Perhaps the first two point can be combined into one... They have the same essence, as per me... –  c0da Mar 26 '12 at 6:12

2 Answers 2

It does not sound bad for a start, though I see some problems with these points:

  • The first point is the weakest to me. I am not sure if your average graduate will actually get to analyse algorithms. In fact, I have met numerous people in industry who don't even have internalized the complexity of nesting loops and require benchmarks to realize that that is the point where things slow down. While I therefore agree that a very basic knowledge in this area is good, I also want to make the point that the typical analysis content of algorithm classes goes way beyond that (think: average case analysis for quicksort, etc.).
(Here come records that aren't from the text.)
-- ==== Sys2Proof/Machine/MemSide.lean ====
section
/-!
DEFINITION. The memory side: instruction-cache fills, translation stations, the restante buffer's releases, the home slices and the die link
(R110, R117 to R127, R318 to R326, R361, R391 to R397).
-/

namespace Sys2Proof.Machine

/-! Fetch (R20, R110). -/

/-- The fetch trap of a context (R91 step 1): TVAL and EPC are the PC. -/
def State.fetchTrap (s : State) (sid : Nat) (t : Trap) : State := s.trapHead sid t (pcWord (s.ctx sid).pc) (s.ctx sid).pc

/-- The address whose translation a context's fetch needs: that of its PC's line. -/
def Ctx.fetchVa (c : Ctx) : Nat := c.pc.toNat / 64 * 64

/-- The trap of a fetch, once it is known: a PC outside the global window (R20), or the translation's fault. -/
def State.fetchFaultOf (s : State) (sid : Nat) : Option Trap :=
  let c := s.ctx sid
  let cl := slotCluster sid
  if badPc c.pc then some .windowFault
  else if !s.pageKnown cl c.part c.pid sid (c.fetchVa / 4096) || (s.walkPoison cl c.part c.pid c.fetchVa).isSome then none
  else match s.translate cl c.part c.pid c.mode .fetch c.fetchVa with
    | .error t => some t
    | .ok _ => none

/-- The line of a context's PC, read from its home, installed in its core's cache (R110). -/
def State.fillLine (s : State) (sid pa : Nat) : State :=
  let c := s.ctx sid
  let line : ILine := { va := c.fetchVa, pid := c.pid, data := BitVec.ofNat 512 (s.physRead pa 64) }
  (s.accept pa).modCore (slotCore sid) fun k => { k with icache := installLine k.icache line }

/-- Whether a context stands at an instruction boundary: it runs, or a SLEEP waits at its head and has not issued (R236). -/
def Ctx.atBoundary (c : Ctx) : Bool :=
  match c.act with
  | .running => true
  | .sleeping _ => true
  | .slept => true
  | _ => false

/-- ICACHE_FILL (R110): the line that a context's PC misses is installed, or its fetch faults. A page that its station has not cached is walked first (R318), and
poison that the walk reads stops the context (R376). DESIGN CHOICE (log 19): the fill takes one cycle, charged REDIRECT as what goes before it, where the spec
gives no number. -/
def execIcacheFill (sid : Nat) (s : State) : Out :=
  let c := s.ctx sid
  let cl := slotCluster sid
  let waits (s : State) : Out := .next (s.modCtx sid fun c => { c with charge := .redirect })
  if !c.atBoundary || (s.fetch sid).isSome then .next s
  else match s.fetchFaultOf sid with
  | some t => .next ((s.xlatDone c.part c.pid sid [c.fetchVa]).fetchTrap sid t)
  | none => match s.xlatAsk cl c.part c.pid sid [c.fetchVa] with
    | some t => waits t
    | none => match s.walkPoison cl c.part c.pid c.fetchVa with
      | some l => .next ((s.xlatDone c.part c.pid sid [c.fetchVa]).freeze sid c.pc l)
      | none => match s.translate cl c.part c.pid c.mode .fetch c.fetchVa with
        | .error t => .next (s.fetchTrap sid t)
        | .ok pa =>
          if !s.portFree pa then waits s
          else .next ((s.fillLine sid pa).modCtx sid fun c => { c with charge := .redirect, pause := some (.redirect, s.now + 1) })

/-- FETCH_FAULT (R20, R91): the running context's fetch traps with a code of Table 19-3. -/
def execFetchFault (code : BitVec 16) (s : State) : Out :=
  match code.toNat with
  | 3 => .next (s.fetchTrap s.cur .windowFault)
  | 5 => .next (s.fetchTrap s.cur .translationFault)
  | 6 => .next (s.fetchTrap s.cur .accessFault)
  | _ => .next s

/-- ILLEGAL_INSTRUCTION (R89 to R91): the running context traps; TVAL holds the word. -/
def execIllegalInstruction (w : IWord) (s : State) : Out := .next (s.trap .illegalInstruction (w.zeroExtend 64) s.me.pc)

/-! Translation stations (R117, R123, R318). -/

/-- The access a request makes. -/
def Req.access (r : Req) : Access :=
  match r.kind with
  | .amo _ _ => .atomic
  | .cas _ => .atomic
  | .load _ _ _ => .read
  | .vload store => if store then .write else .read
  | .shape _ => .read
  | .form _ => .read
  | _ => .write

/-- The station a request goes to. -/
def Req.station (r : Req) : Nat := stationOf (slotCluster r.src)

/-- Whether two requests ask for one (partition, PID, 4 KiB page) at one station (R318). -/
def Req.samePage (r q : Req) : Bool := r.station == q.station && r.part == q.part && r.pid == q.pid && r.va / 4096 == q.va / 4096

/-- The result a request's context awaits is given up, with the place kept for its channel entry. -/
def Ctx.forget (c : Ctx) (r : Req) : Ctx :=
  match r.kind with
  | .load d _ acq => { c with
      busy := (dstRes d).foldl (fun l n => dropBusy n l) c.busy, acq := if acq then none else c.acq
      chq := c.chq.filter fun w => w.serial != r.serial }
  | .amo _ d => { c with busy := dropBusy d.toNat c.busy }
  | .cas d => { c with busy := dropBusy d.toNat c.busy }
  | .shape n => { c with busy := dropBusy (64 + n.toNat) c.busy }
  | .form _ => { c with act := .running }
  | _ => c

/-- Whether a request is a line of a VST or VSTS, whose translation fault is reported when the store is released (R142). -/
def State.faultsLate (s : State) (r : Req) : Bool :=
  r.kind == .vload true && (s.core (slotCore r.sid)).seq.any fun e => e.sid == r.sid && e.serial == r.serial && !isGather e.i

/-- A request whose translation has faulted keeps its trap until that is taken (R117, R123, R158); one for a page that an engine or a fetch needs is kept until
its maker has seen that. -/
def State.transFault (s : State) (r : Req) (t : Trap) : State :=
  s.modReq r.id fun q => { q with stage := if s.faultsLate r || r.kind == .xlat then .ready else .faulted t, arr := s.now }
Finally, when it comes to implementing, there is a huge distinction between algorithm, as in I came up with this idea on how to solve our problem, versus actual algorithms (usually recognizable by being named after someone other than yourself). The latter you will seldomly, if ever, implement yourself.

  • The second point, in contrast, is what I consider the most important. I could not believe the amount of people I met who were not able to properly abstract from a problem in order to find out what the root complexity problem is. It is one thing to learn f.ex. the Kruskal algorithm, and a totally different thing to match a real-world problem to it. In industry, you are not being told implement algorithm X. It usually goes like solve problem Y, and you have to abstract it to find out that it has a structure which makes it suitable for solving with algorithm Z. Unfortunately, I am not sure how to teach this subject, as most of the skills here seem to come from experience.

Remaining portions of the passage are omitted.